Meski Dewi Musdalifah seorang pendidik, justru ia keras menghindari apa yang selama ini keliru dipahami guru yang menulis cerita—jamak tentang cerita sebagai dogma, nasihat, ajaran, pesan, pembentuk karakter dan kepribadian.
Pengarang buku ini tak pernah memperalat ayat dari kitab suci apa pun. Dia tak tergoda konfrontasi benar-salah, besar-kecil, meski tak berarti sonder keberpihakan di sejumlah cerpennya. Cerpennya kontekstual. Tepatnya, dekonstruktif. Dia menelisik agama melalui filsafat, mendalami filsafat dari perspektif agama, serta memaknai keduanya dengan tafsir sastrawi.
Jika kredo Heidegger, ”penafsiran dan pemahaman adalah satu dan sama”, jadi refleksi buku ini, maka setiap ”subyek” sekaligus ”obyek”, setiap teks sekaligus konteks. Demikian sebaliknya. Teks pengarang ini, berikut konteksnya, ditulis dalam suasana, gerak, getar hati tertentu, yang berkait dengan teks-teks lain (intertekstual) antara berbagai teks (baik fiksi maupun fakta).

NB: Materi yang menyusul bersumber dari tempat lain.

-- ==== Sys2Proof/Laws/Window.lean ====
section
/-! SUPPORT. What a host read and a host write can do. -/

namespace Sys2Proof.Machine

/-- R51: the word addresses 0 to 3 are STATE0..3. -/
theorem regAt_of_state {a : WordAddr} (h : a.toNat < 4) : regAt a = .state ⟨a.toNat, h⟩ := by
  simp [regAt, h]

/-- R51: the word addresses 4 to 7 are KEY0..3. -/
theorem regAt_of_key {a : WordAddr} (h1 : 4 ≤ a.toNat) (h2 : a.toNat < 8) :
    regAt a = .key ⟨a.toNat - 4, by omega⟩ := by
  have h : ¬ a.toNat < 4 := by omega
  simp [regAt, h, h2]

/-- R51: the word addresses 64 to 107 are the RK words. -/
theorem regAt_of_rk {a : WordAddr} (h1 : 64 ≤ a.toNat) (h2 : a.toNat < 108) :
    regAt a = .rk ⟨(a.toNat - 64) / 4, by omega⟩ ⟨(a.toNat - 64) % 4, by omega⟩ := by
  unfold regAt
  simp only [dif_pos (And.intro h1 h2)]
  rw [dif_neg (by omega), dif_neg (by omega), if_neg (by omega), if_neg (by omega), if_neg (by omega), if_neg (by omega),
    if_neg (by omega)]

/-- R51: the remaining word addresses from 14 on, and 11, are reserved. -/
theorem regAt_of_reserved {a : WordAddr} (h : a.toNat = 11 ∨ 14 ≤ a.toNat ∧ a.toNat < 64 ∨ 108 ≤ a.toNat) :
    regAt a = .reserved := by
  unfold regAt
  simp only
  rw [dif_neg (by omega), dif_neg (by omega), if_neg (by omega), if_neg (by omega), if_neg (by omega), if_neg (by omega),
    if_neg (by omega), dif_neg (by omega)]

/-- The address map gives each named register back at the byte address R51 gives it. -/
theorem regAt_addrOf (r : WindowReg) (h : r ≠ .reserved) : regAt (addrOf r) = r := by
  cases r with
  | state c => revert c; decide
  | key w => revert w; decide
  | rk j c => revert j c; decide
  | reserved => exact absurd rfl h
  | gfA => decide
  | gfB => decide
  | gfY => decide
  | cmd => decide
  | status => decide

/-- A read of a result register changes no field but the count of draws. -/
theorem readResult_snd (v : Word) (s : State) :
    (readResult v s).2 = if s.busy then { s with draws := s.draws + 1 } else s := by
  unfold readResult; split <;> rfl

/-- R55: a read leaves every register of the block as it was. -/
theorem memRead_snd (a : WordAddr) (s : State) :
    (memRead a s).2 = s ∨ s.busy = true ∧ (memRead a s).2 = { s with draws := s.draws + 1 } := by
  unfold memRead
  split <;> simp only [readResult_snd] <;> cases s.busy <;> simp

/-- R51: STATUS has one word address. -/
theorem regAt_eq_status_iff (a : WordAddr) : regAt a = .status ↔ a = wordAddr 0x034 := by
  revert a; decide

/-- Everything a host write can do, and to which register: an error is recorded, an error is cleared or kept, a data register
of an idle block is replaced, or a command word that decodes is handed over to be run. -/
theorem memWrite_cases (a : WordAddr) (v : Word) (s : State) :
    (∃ e, memWrite a v s = .settled (raise e s)) ∨
    (regAt a = .status ∧ memWrite a v s = .settled (if clearBit v then clearError s else s)) ∨
    (s.pend = none ∧
      ((∃ c, regAt a = .state c ∧ memWrite a v s = .settled { s with st := s.st.setCol c (.ofWord v) }) ∨
       (∃ w, regAt a = .key w ∧ memWrite a v s = .settled { s with key := setKeyWord s.key w v, keyValid := false }) ∨
       (regAt a = .gfA ∧ memWrite a v s = .settled { s with gfA := v.setWidth 8 }) ∨
       (regAt a = .gfB ∧ memWrite a v s = .settled { s with gfB := v.setWidth 8 }) ∨
       (∃ i, regAt a = .cmd ∧ decode v = .ok i ∧ memWrite a v s = .run i s))) := by
  cases hb : s.busy
  · have hp : s.pend = none := (busy_eq_false_iff s).1 hb
    have hu (x : Action) : unlessBusy s x = x := by simp [unlessBusy, hb]
    unfold memWrite
    split
    · exact .inl ⟨_, rfl⟩
    · exact .inl ⟨_, rfl⟩
    · exact .inl ⟨_, rfl⟩
    · exact .inr (.inl ⟨‹_›, rfl⟩)
    · exact .inr (.inr ⟨hp, .inl ⟨_, ‹_›, hu _⟩⟩)
    · exact .inr (.inr ⟨hp, .inr (.inl ⟨_, ‹_›, hu _⟩)⟩)
    · exact .inr (.inr ⟨hp, .inr (.inr (.inl ⟨‹_›, hu _⟩))⟩)
    · exact .inr (.inr ⟨hp, .inr (.inr (.inr (.inl ⟨‹_›, hu _⟩)))⟩)
    · rw [hu]
      unfold issue
      split
      · exact .inl ⟨_, rfl⟩
      · rename_i i hi
        exact .inr (.inr ⟨hp, .inr (.inr (.inr (.inr ⟨i, ‹_›, hi, rfl⟩)))⟩)
  · have hu (x : Action) : unlessBusy s x = .settled (raise .busyWrite s) := by simp [unlessBusy, hb]
    unfold memWrite
    split
    · exact .inl ⟨_, rfl⟩
    · exact .inl ⟨_, rfl⟩
    · exact .inl ⟨_, rfl⟩
    · exact .inr (.inl ⟨‹_›, rfl⟩)
    all_goals exact .inl ⟨_, hu _⟩

end Sys2Proof.Machine
end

Selaku seperangkat tanda, sistem, simbol, metafor, tamsil, citra dari jiwa, spiritualitas pengarangnya, buku ini dalam bahasa Heidegger menyingkapkan diri kepada manusia melalui bahasa, ”bahasa adalah rumah-rumah ada dan manusia bermukim di dalam bahasa”.

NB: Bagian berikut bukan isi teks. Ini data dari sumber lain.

-- ==== Sys2Proof/Tests/Slice0.lean ====
section
/-! SUPPORT. Tests whose expected results come from the spec (95_test_vectors.md and the worked examples of the rules), and a
witness for the hypotheses of each statement. -/

namespace Sys2Proof.Tests

open Sys2Proof Sys2Proof.Machine

/-! ## Helpers -/

/-- K_ex, the source's example key. -/
def kEx : Block :=
  #v[0xC3, 0x2C, 0x5C, 0xA6, 0xB5, 0x80, 0x5E, 0x0C, 0xDB, 0x8D, 0xA5, 0x7A, 0x2A, 0xB6, 0xFE, 0x5C]

/-- P_m, the block 00 01 02 … 0F. -/
def pM : Block := #v[0, 1, 2, 3, 4, 5, 6, 7, 8, 9, 10, 11, 12, 13, 14, 15]

/-- An idle block with the example key expanded and ST = load(blk). -/
def keyed (blk : Block) : State :=
  { State.reset with key := kEx, rk := keySchedule kEx, keyValid := true, st := load blk }

/-- The field operands a and b. -/
def operands (a b : Byte) : State := { State.reset with gfA := a, gfB := b }

/-- The state in which command i was accepted from `keyed pM`. -/
def pendingOf (i : Instr) : State := accept i (keyed pM)

/-- The host about to perform statement c, on its own turn. -/
def hostDoes (c : HostStmt) (s : State) : State := { s with host := ⟨[c], 0, []⟩, sched := [.host] }

/-- An observation of the next state, if there is one. -/
def after {α : Type} (o : Host.Outcome State Fault Refusal) (f : State → α) : Option α :=
  match o with
  | .next t => some (f t)
  | .fault _ => none
  | .refused _ => none

/-- The block in ST after command i, issued and waited for. -/
def blockAfter (i : Instr) (s : State) : Option Block := after (issueAndWait i s) fun t => store t.st

/-- STATUS after the host has written v to the word at byte address a. -/
def statusAfterWrite (a : Nat) (v : Word) (s : State) : Option Word :=
  after (step (hostDoes (.wr (wordAddr a) v) s)) statusWord

/-! ## Well-formedness: a term each check refuses (R73) -/

theorem test_wf_round_below : ¬ (Instr.round 0).WellFormed := by decide
theorem test_wf_round_above : ¬ (Instr.round 10).WellFormed := by decide
theorem test_wf_iround_below : ¬ (Instr.iround 0).WellFormed := by decide
theorem test_wf_iround_above : ¬ (Instr.iround 10).WellFormed := by decide
theorem test_wf_round_inside : (Instr.round 1).WellFormed ∧ (Instr.iround 9).WellFormed := by decide

/-! ## Decoding: words written out field by field, RSV ++ RIDX ++ OPC (R71, R74) -/

theorem test_decode_nop : decode (0#20 ++ 0b0000#4 ++ 0b00000000#8) = .ok .nop := rfl
theorem test_decode_gfadd : decode (0#20 ++ 0b0000#4 ++ 0b00000001#8) = .ok .gfadd := rfl
theorem test_decode_gfmul : decode (0#20 ++ 0b0000#4 ++ 0b00000010#8) = .ok .gfmul := rfl
theorem test_decode_xtime : decode (0#20 ++ 0b0000#4 ++ 0b00000011#8) = .ok .xtime := rfl
theorem test_decode_shrows : decode (0#20 ++ 0b0000#4 ++ 0b00010000#8) = .ok .shrows := rfl
theorem test_decode_ishrows : decode (0#20 ++ 0b0000#4 ++ 0b00010001#8) = .ok .ishrows := rfl
theorem test_decode_mixcols : decode (0#20 ++ 0b0000#4 ++ 0b00010010#8) = .ok .mixcols := rfl
theorem test_decode_imixcols : decode (0#20 ++ 0b0000#4 ++ 0b00010011#8) = .ok .imixcols := rfl
theorem test_decode_ark : decode (0#20 ++ 0b1010#4 ++ 0b00010100#8) = .ok (.ark 10) := rfl
theorem test_decode_keyexp : decode (0#20 ++ 0b0000#4 ++ 0b00100000#8) = .ok .keyexp := rfl
theorem test_decode_round : decode (0#20 ++ 0b0101#4 ++ 0b00110000#8) = .ok (.round 5) := rfl
theorem test_decode_fround : decode (0#20 ++ 0b0000#4 ++ 0b00110001#8) = .ok .fround := rfl
theorem test_decode_iround : decode (0#20 ++ 0b1001#4 ++ 0b00110010#8) = .ok (.iround 9) := rfl
theorem test_decode_ifround : decode (0#20 ++ 0b0000#4 ++ 0b00110011#8) = .ok .ifround := rfl
theorem test_decode_enc : decode (0#20 ++ 0b0000#4 ++ 0b01000000#8) = .ok .enc := rfl
theorem test_decode_dec : decode (0#20 ++ 0b0000#4 ++ 0b01000001#8) = .ok .dec := rfl

/-- 95 section 2.9: OPC is checked before RSV, RSV before RIDX. -/
theorem test_decode_priority :
    decode 0xFFFFFFFF = .error .illegalOpcode ∧ decode 0x00001014 = .error .reservedField ∧
      decode 0x00000F32 = .error .badRidx ∧ decode 0x00000133 = .error .reservedField := ⟨rfl, rfl, rfl, rfl⟩

theorem test_encode_iround_9 : encode (.iround 9) = 0x00000932 := by decide
theorem test_table_word : decodeTableWord 32 0x00000A14 = some (.ark 10) := by decide

/-! ## The commands, on the spec's vectors -/

/-- V-F1 row 3: 0x57 + 0x83. -/
theorem test_gfadd : after (issueAndWait .gfadd (operands 0x57 0x83)) (·.gfY) = some 0xD4 := by decide
/-- V-F1 row 3. -/
theorem test_gfmul : after (issueAndWait .gfmul (operands 0x57 0x83)) (·.gfY) = some 0xC1 := by decide
/-- V-F1: the largest operands. -/
theorem test_gfmul_ff : after (issueAndWait .gfmul (operands 0xFF 0xFF)) (·.gfY) = some 0x13 := by decide
/-- V-F3: the smallest operand that reduces; GF_B is not read. -/
theorem test_xtime : after (issueAndWait .xtime (operands 0x80 0xFF)) (·.gfY) = some 0x1B := by decide
/-- V-F3. -/
theorem test_xtime_ff : after (issueAndWait .xtime (operands 0xFF 0x00)) (·.gfY) = some 0xE5 := by decide
/-- R101, 0x57 · 0x13 by the reference definition (V-F1). -/
theorem test_gfmulRef : gfmulRef 0x57 0x13 = 0xFE := by decide
/-- V-S1. -/
theorem test_shrows : blockAfter .shrows (keyed pM) =
    some #v[0x00, 0x05, 0x0A, 0x0F, 0x04, 0x09, 0x0E, 0x03, 0x08, 0x0D, 0x02, 0x07, 0x0C, 0x01, 0x06, 0x0B] := by
  decide +kernel
/-- V-S1. -/
theorem test_ishrows : blockAfter .ishrows (keyed pM) =
    some #v[0x00, 0x0D, 0x0A, 0x07, 0x04, 0x01, 0x0E, 0x0B, 0x08, 0x05, 0x02, 0x0F, 0x0C, 0x09, 0x06, 0x03] := by
  decide +kernel
/-- V-M1. -/
theorem test_mixCol : mixCol ⟨0xDB, 0x13, 0x53, 0x45⟩ = ⟨0x8E, 0x4D, 0xA1, 0xBC⟩ := by decide +kernel
/-- V-M2. -/
theorem test_mixcols : blockAfter .mixcols (keyed pM) =
    some #v[0x02, 0x07, 0x00, 0x05, 0x06, 0x03, 0x04, 0x01, 0x0A, 0x0F, 0x08, 0x0D, 0x0E, 0x0B, 0x0C, 0x09] := by
  decide +kernel
/-- V-M1: column 0 of Minv. -/
theorem test_invMixCol : invMixCol ⟨0x01, 0x00, 0x00, 0x00⟩ = ⟨0x0E, 0x09, 0x0D, 0x0B⟩ := by decide +kernel
/-- V-M2. -/
theorem test_imixcols : blockAfter .imixcols (keyed pM) =
    some #v[0x0A, 0x0F, 0x08, 0x0D, 0x0E, 0x0B, 0x0C, 0x09, 0x02, 0x07, 0x00, 0x05, 0x06, 0x03, 0x04, 0x01] := by
  decide +kernel
/-- Section 2.5, ARK 1. -/
theorem test_ark : blockAfter (.ark 1) (keyed pM) =
    some #v[0x74, 0xD3, 0x02, 0x8F, 0xC5, 0x57, 0x58, 0x87, 0x12, 0xD6, 0xF1, 0xF1, 0x3C, 0x64, 0x0B, 0xA9] := by
  decide +kernel
/-- V-K3, the last round key. -/
theorem test_keyexp : after (issueAndWait .keyexp { State.reset with key := kEx }) (fun t => store t.rk[10]) =
    some #v[0x77, 0x50, 0xAD, 0x57, 0x90, 0xF8, 0x74, 0xB0, 0x40, 0xA9, 0x34, 0xA4, 0x8D, 0x83, 0x1B, 0x00] := by
  decide +kernel
/-- V-K2: the zero key, round key 2 and KEYVALID. -/
theorem test_keyexp_zero : after (issueAndWait .keyexp State.reset) (fun t => (store t.rk[2], t.keyValid)) =
    some (#v[0x03, 0x00, 0x00, 0x01, 0x02, 0x00, 0x00, 0x01, 0x03, 0x00, 0x00, 0x01, 0x02, 0x00, 0x00, 0x01], true) := by
  decide +kernel
/-- V-R3, ROUND 5. -/
theorem test_round : blockAfter (.round 5) (keyed pM) =
    some #v[0x8A, 0xDD, 0x8E, 0x80, 0x75, 0x7F, 0xB0, 0x66, 0xB0, 0xDB, 0xBB, 0x3A, 0xBB, 0x4A, 0x83, 0xBC] := by
  decide +kernel
/-- V-R3, FROUND. -/
theorem test_fround : blockAfter .fround (keyed pM) =
    some #v[0x77, 0x55, 0xA7, 0x58, 0x94, 0xF1, 0x7A, 0xB3, 0x48, 0xA4, 0x36, 0xA3, 0x81, 0x82, 0x1D, 0x0B] := by
  decide +kernel
/-- V-R2, IROUND 9. -/
theorem test_iround : blockAfter (.iround 9) (keyed
      #v[0x2F, 0x0F, 0x40, 0xBA, 0xC4, 0xFC, 0x04, 0x5D, 0x69, 0xCC, 0x34, 0xF7, 0xA6, 0x1B, 0x76, 0xEF]) =
    some #v[0xAB, 0x3C, 0x7D, 0x30, 0xCE, 0xA5, 0x34, 0x64, 0x95, 0x79, 0xE9, 0xEA, 0x7E, 0xA5, 0x55, 0x36] := by
  decide +kernel
/-- V-R3, IFROUND. -/
theorem test_ifround : blockAfter .ifround (keyed pM) =
    some #v[0xC3, 0x21, 0x56, 0xA1, 0xB1, 0x81, 0x50, 0x07, 0xD3, 0x88, 0xA7, 0x75, 0x26, 0xBF, 0xF8, 0x5F] := by
  decide +kernel
/-- V-R1: C_ex. -/
theorem test_enc : blockAfter .enc (keyed .zero) =
    some #v[0x58, 0x5F, 0xED, 0xED, 0x54, 0x04, 0x70, 0xED, 0x29, 0x65, 0x00, 0x53, 0x2B, 0x98, 0x6D, 0xEF] := by
  decide +kernel
/-- V-R5 row 1. -/
theorem test_dec : blockAfter .dec (keyed
      #v[0x52, 0x58, 0xE5, 0xE8, 0x4A, 0x17, 0x6C, 0xFC, 0x2B, 0x6A, 0x00, 0x5E, 0x3D, 0x83, 0x79, 0xF6]) =
    some pM := by
  decide +kernel
/-- Section 2.8: NOP changes nothing, an error it finds included. -/
theorem test_nop : after (issueAndWait .nop { State.reset with err := true, errCode := 4 }) statusWord = some 0x44 := by
  decide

Inilah metafisika, ada, eksistensi, yang terhubung spiritulitas kualitas jiwa. Yakni, kesadaran (dan juga ketaksadaran) subyek yang membuka diri, ketimbang menguasai. Yakni, kesadaran yang memberi kemungkinan ”obyek” pun menyingkap eksistensi dirinya pula. Kesadaran ada, sudah terkandung di dalamnya kesadaran tiada. Pun sebaliknya.

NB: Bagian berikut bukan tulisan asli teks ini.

-- ==== Sys2Proof/Tests/Slice0.lean ====
section
/-! SUPPORT. Small tests, and for every statement with hypotheses a concrete state that meets them. Expected values are
those of `95_test_vectors.md` (its section stands beside each test) or are worked out by hand from the rule named. -/

namespace Sys2Proof.Tests

set_option Elab.async false

open Sys2Proof Sys2Proof.Machine Sys2Proof.Config

/-! ### Helpers -/

/-- All ones in a limb, `M` of `95_test_vectors.md` section 0. -/
abbrev limbM : Limb := 0xffffffffffffffffffffffffffffffff

/-- The top bit of a limb, `H` of `95_test_vectors.md` section 0. -/
abbrev limbH : Limb := 0x80000000000000000000000000000000

/-- The dividend of the worked examples, `[1, 2, 3, 4]`. -/
abbrev x1234 : Wide := ofLimbs 1 2 3 4

/-- The dividend and the divisor of vector K3, the one that reaches the add-back at both widths. -/
abbrev k3a : Wide := ofLimbs 0 0 0 1
abbrev k3b : Wide := ofLimbs 0xfffffffffffffffffffffffffffffffe 0 limbH 0

/-- Result latches with a mark in every bit an operation might leave alone. -/
def oldResults : ResultLatches := ⟨0, ofLimbs 11 12 13 14, ofLimbs 21 22 23 24, 0b1101⟩

/-- A block that computes the operation of the latches `op`, `aux`, `a`, `b`. -/
def busy (e : Engine) (d : DigitBits) (op : BitVec 4) (aux : Aux) (a b : Wide) : State :=
  { State.afterReset e d Requester.initial with ifs := .busy, opnd := ⟨op, aux, a, b⟩, res := oldResults }

/-- An idle block with the given offers. -/
def idleWith (offers : List Request) : State :=
  { State.reset with env := { Requester.initial with offers := offers } }

/-- The response one compute step leads to. -/
def respond (e : Engine) (d : DigitBits) (i : Instr) (a b : Wide) : Option Response :=
  match exec i (busy e d 0 0 a b) with
  | .next t => (readResponse i t.res).toOption
  | _ => none

/-- A property of the next state of a step. -/
def nextIs (o : Host.Outcome State Fault Refusal) (p : State → Bool) : Bool :=
  match o with
  | .next t => p t
  | _ => false

/-- The refusal of a step. -/
def refusedAs (o : Host.Outcome State Fault Refusal) (why : Refusal) : Bool :=
  match o with
  | .refused r => r == why
  | _ => false

/-- A divide frame of 8 digits of 64 bits with given operands, position and registers. -/
def frame64 (a b : Wide) (j : Nat) (k : KnuthRegs 64 8) : Frame 64 8 := ⟨a, b, oldResults, ⟨.k0, j, 0⟩, ⟨0, 0⟩, k⟩

/-! ### Decoding, encoding, reserved headers (section 2.1) -/

theorem test_decode_adcl : decode 0b0001_00_0000000001 = .operation (.adcl 1) := by decide
theorem test_decode_sbbl : decode 0b0010_00_0000000001 = .operation (.sbbl 1) := by decide
theorem test_decode_cmpw : decode 0b0011_00_0000000000 = .operation .cmpw := by decide
theorem test_decode_shlw : decode 0b0100_00_0111111111 = .operation (.shlw 511) := by decide
theorem test_decode_shrw : decode 0b0101_00_0010000000 = .operation (.shrw 128) := by decide
theorem test_decode_iszw : decode 0b0110_00_0000000000 = .operation .iszw := by decide
theorem test_decode_divrem : decode 0b0111_00_0000000000 = .operation .divrem := by decide
theorem test_decode_addw : decode 0b1000_00_0000000001 = .operation (.addw 1) := by decide
theorem test_decode_subw : decode 0b1001_00_0000000001 = .operation (.subw 1) := by decide
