-- ==== Sys2Proof/Machine/ModeSelect.lean ====
section
/-! DEFINITION. The meanings of the MODE_SEL rows: the LOAD of the frame at the port with this row of the mode table selected
and the decimal-position field `dpf` (log 4). -/

namespace Sys2Proof.Machine

/-- MODE_0_UNKNOWN (42_mode_table.md R152). -/
def execMode0Unknown (dpf : Code3) (s : State) : Host.Outcome State Fault Refusal :=
  .next (s.loadMode 0x0 dpf rowUnknown)

/-- MODE_1_UNKNOWN (42_mode_table.md R152). -/
def execMode1Unknown (dpf : Code3) (s : State) : Host.Outcome State Fault Refusal :=
  .next (s.loadMode 0x1 dpf rowUnknown)

/-- MODE_2_UNKNOWN (42_mode_table.md R152). -/
def execMode2Unknown (dpf : Code3) (s : State) : Host.Outcome State Fault Refusal :=
  .next (s.loadMode 0x2 dpf rowUnknown)

/-- MODE_3_UNKNOWN (42_mode_table.md R152). -/
def execMode3Unknown (dpf : Code3) (s : State) : Host.Outcome State Fault Refusal :=
  .next (s.loadMode 0x3 dpf rowUnknown)

/-- MODE_4_GEN (42_mode_table.md R141). -/
def execMode4Gen (dpf : Code3) (s : State) : Host.Outcome State Fault Refusal :=
  .next (s.loadMode 0x4 dpf rowGen)

/-- MODE_5_AMP (42_mode_table.md R142). -/
def execMode5Amp (dpf : Code3) (s : State) : Host.Outcome State Fault Refusal :=
  .next (s.loadMode 0x5 dpf rowAmp)

/-- MODE_6_MAMP (42_mode_table.md R143). -/
def execMode6Mamp (dpf : Code3) (s : State) : Host.Outcome State Fault Refusal :=
  .next (s.loadMode 0x6 dpf rowMamp)

/-- MODE_7_UNKNOWN (42_mode_table.md R152). -/
def execMode7Unknown (dpf : Code3) (s : State) : Host.Outcome State Fault Refusal :=
  .next (s.loadMode 0x7 dpf rowUnknown)

/-- MODE_8_TEMP (42_mode_table.md R144). -/
def execMode8Temp (dpf : Code3) (s : State) : Host.Outcome State Fault Refusal :=
  .next (s.loadMode 0x8 dpf rowTemp)

/-- MODE_9_CAP (42_mode_table.md R145). -/
def execMode9Cap (dpf : Code3) (s : State) : Host.Outcome State Fault Refusal :=
  .next (s.loadMode 0x9 dpf rowCap)

/-- MODE_A_FREQ (42_mode_table.md R146). -/
def execModeAFreq (dpf : Code3) (s : State) : Host.Outcome State Fault Refusal :=
  .next (s.loadMode 0xA dpf rowFreq)

/-- MODE_B_DIODE (42_mode_table.md R147). -/
def execModeBDiode (dpf : Code3) (s : State) : Host.Outcome State Fault Refusal :=
  .next (s.loadMode 0xB dpf rowDiode)

/-- MODE_C_RES (42_mode_table.md R148). -/
def execModeCRes (dpf : Code3) (s : State) : Host.Outcome State Fault Refusal :=
  .next (s.loadMode 0xC dpf rowRes)

/-- MODE_D_MV (42_mode_table.md R149). -/
def execModeDMv (dpf : Code3) (s : State) : Host.Outcome State Fault Refusal :=
  .next (s.loadMode 0xD dpf rowMv)

/-- MODE_E_DCV (42_mode_table.md R150). -/
def execModeEDcv (dpf : Code3) (s : State) : Host.Outcome State Fault Refusal :=
  .next (s.loadMode 0xE dpf rowDcv)

/-- MODE_F_ACV (42_mode_table.md R151). -/
def execModeFAcv (dpf : Code3) (s : State) : Host.Outcome State Fault Refusal :=
  .next (s.loadMode 0xF dpf rowAcv)

end Sys2Proof.Machine
end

Spiritualitas adalah energi batin, bersifat rohani. Yakni yang mendasari ikhtiar memahami, mengerti, memaknai, juga menafsirkan misteri kehidupan ini. Barangkali penyederhanaan dari yang kompleks di hadapan misteri manusia-kehidupan. Boleh jadi perumitan dari yang sederhana akan realitas kehidupan-manusia-semesta.
Maka, kesadaran batin sebetulnya kepaduan dari yang tercerai-berai; pengutuhan dari yang terpecah-pecah. Buhul dari banyak temali. Putusan suasana hati dari berbagai gerak, getaran, gejolak jiwa.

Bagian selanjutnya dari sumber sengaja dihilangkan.